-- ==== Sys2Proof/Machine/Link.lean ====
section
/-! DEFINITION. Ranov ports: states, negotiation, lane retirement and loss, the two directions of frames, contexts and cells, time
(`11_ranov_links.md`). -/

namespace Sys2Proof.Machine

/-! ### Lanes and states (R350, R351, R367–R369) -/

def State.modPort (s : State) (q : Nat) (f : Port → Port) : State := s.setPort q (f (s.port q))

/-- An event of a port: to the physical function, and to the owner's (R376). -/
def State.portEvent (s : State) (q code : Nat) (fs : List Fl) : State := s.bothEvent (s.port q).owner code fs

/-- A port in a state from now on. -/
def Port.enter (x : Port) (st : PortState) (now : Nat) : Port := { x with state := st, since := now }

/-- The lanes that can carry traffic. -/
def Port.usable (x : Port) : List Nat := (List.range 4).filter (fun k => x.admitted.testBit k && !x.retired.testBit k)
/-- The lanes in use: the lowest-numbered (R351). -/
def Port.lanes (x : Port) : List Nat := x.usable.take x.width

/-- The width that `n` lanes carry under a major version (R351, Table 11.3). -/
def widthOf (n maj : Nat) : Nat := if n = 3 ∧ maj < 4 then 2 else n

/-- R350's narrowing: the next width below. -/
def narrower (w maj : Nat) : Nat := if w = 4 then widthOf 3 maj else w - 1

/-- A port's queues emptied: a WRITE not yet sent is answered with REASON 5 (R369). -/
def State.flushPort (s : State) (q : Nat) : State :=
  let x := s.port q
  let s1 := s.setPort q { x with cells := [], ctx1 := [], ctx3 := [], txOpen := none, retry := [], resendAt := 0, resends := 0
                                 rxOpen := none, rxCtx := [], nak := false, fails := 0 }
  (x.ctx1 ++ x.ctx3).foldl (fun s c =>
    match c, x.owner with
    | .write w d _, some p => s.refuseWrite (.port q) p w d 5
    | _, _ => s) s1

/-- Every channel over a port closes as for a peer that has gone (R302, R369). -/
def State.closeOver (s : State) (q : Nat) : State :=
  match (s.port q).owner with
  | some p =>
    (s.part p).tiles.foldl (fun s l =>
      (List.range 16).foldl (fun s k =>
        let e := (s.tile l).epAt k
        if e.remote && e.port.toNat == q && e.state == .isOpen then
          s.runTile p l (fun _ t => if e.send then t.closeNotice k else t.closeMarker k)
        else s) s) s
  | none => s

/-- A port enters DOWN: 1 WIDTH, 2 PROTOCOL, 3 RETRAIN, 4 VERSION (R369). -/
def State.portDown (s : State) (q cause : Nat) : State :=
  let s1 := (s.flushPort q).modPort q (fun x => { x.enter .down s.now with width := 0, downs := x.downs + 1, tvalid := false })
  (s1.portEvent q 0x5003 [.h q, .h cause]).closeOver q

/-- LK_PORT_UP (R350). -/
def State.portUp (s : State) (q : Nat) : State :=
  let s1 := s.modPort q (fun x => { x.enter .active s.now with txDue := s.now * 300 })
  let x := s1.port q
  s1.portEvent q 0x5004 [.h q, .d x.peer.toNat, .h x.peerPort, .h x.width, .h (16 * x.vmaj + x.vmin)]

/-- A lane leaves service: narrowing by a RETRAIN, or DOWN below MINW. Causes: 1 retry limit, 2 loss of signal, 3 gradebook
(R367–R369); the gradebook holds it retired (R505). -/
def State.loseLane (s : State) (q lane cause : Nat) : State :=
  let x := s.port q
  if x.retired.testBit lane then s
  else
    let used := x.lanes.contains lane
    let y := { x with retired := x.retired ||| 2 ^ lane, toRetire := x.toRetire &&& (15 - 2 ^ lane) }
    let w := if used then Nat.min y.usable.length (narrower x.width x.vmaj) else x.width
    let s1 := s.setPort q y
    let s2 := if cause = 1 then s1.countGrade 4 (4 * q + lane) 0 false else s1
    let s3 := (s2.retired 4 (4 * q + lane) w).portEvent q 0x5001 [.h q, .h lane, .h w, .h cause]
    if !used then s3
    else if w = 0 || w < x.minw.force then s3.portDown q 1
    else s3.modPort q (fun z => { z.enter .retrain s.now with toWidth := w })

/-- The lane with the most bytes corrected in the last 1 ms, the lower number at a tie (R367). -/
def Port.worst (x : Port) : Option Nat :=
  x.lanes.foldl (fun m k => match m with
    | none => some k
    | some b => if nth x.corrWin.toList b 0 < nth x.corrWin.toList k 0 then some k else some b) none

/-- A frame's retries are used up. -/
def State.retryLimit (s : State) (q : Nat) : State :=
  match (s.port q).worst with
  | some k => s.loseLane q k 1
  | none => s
——
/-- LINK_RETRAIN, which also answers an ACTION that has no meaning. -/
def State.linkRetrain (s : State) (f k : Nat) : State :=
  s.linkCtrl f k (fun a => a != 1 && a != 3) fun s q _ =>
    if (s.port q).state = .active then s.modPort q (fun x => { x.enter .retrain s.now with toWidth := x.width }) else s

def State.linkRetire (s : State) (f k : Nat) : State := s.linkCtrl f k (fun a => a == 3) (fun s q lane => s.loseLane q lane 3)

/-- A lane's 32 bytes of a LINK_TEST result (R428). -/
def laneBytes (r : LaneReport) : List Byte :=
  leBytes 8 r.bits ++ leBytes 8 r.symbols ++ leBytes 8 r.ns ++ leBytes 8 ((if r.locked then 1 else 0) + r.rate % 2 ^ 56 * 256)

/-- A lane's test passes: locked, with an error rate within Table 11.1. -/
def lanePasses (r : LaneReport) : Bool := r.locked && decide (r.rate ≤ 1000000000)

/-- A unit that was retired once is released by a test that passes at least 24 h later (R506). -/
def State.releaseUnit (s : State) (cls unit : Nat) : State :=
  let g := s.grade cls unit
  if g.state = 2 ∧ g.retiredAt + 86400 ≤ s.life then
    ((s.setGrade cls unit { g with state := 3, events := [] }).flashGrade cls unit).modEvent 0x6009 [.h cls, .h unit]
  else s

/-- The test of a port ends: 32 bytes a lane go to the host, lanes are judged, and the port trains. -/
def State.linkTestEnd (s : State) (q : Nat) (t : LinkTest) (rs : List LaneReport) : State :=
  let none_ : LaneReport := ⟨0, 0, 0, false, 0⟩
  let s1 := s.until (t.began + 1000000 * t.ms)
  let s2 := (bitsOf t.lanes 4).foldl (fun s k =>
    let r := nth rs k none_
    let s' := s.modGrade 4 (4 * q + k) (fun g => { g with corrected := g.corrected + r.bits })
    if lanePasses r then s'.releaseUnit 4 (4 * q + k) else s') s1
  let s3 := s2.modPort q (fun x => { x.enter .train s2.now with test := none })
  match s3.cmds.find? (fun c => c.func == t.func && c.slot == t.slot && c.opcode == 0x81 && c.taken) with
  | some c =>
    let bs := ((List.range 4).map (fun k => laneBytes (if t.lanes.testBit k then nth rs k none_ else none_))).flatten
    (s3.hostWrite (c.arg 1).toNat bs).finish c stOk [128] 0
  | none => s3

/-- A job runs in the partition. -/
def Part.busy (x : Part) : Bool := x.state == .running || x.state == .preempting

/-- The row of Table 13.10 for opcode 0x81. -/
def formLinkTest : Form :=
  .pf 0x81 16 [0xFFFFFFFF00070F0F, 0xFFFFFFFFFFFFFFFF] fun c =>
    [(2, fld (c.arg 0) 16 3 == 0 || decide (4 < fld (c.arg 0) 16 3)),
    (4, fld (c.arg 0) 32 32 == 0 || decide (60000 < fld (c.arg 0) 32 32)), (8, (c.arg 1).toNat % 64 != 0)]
——
[Task to carry out] All lines in the entries above that include "cells" should be found and copied.

[Expected output]
/-! DEFINITION. Ranov ports: states, negotiation, lane retirement and loss, the two directions of frames, contexts and cells, time
  let s1 := s.setPort q { x with cells := [], ctx1 := [], ctx3 := [], txOpen := none, retry := [], resendAt := 0, resends := 0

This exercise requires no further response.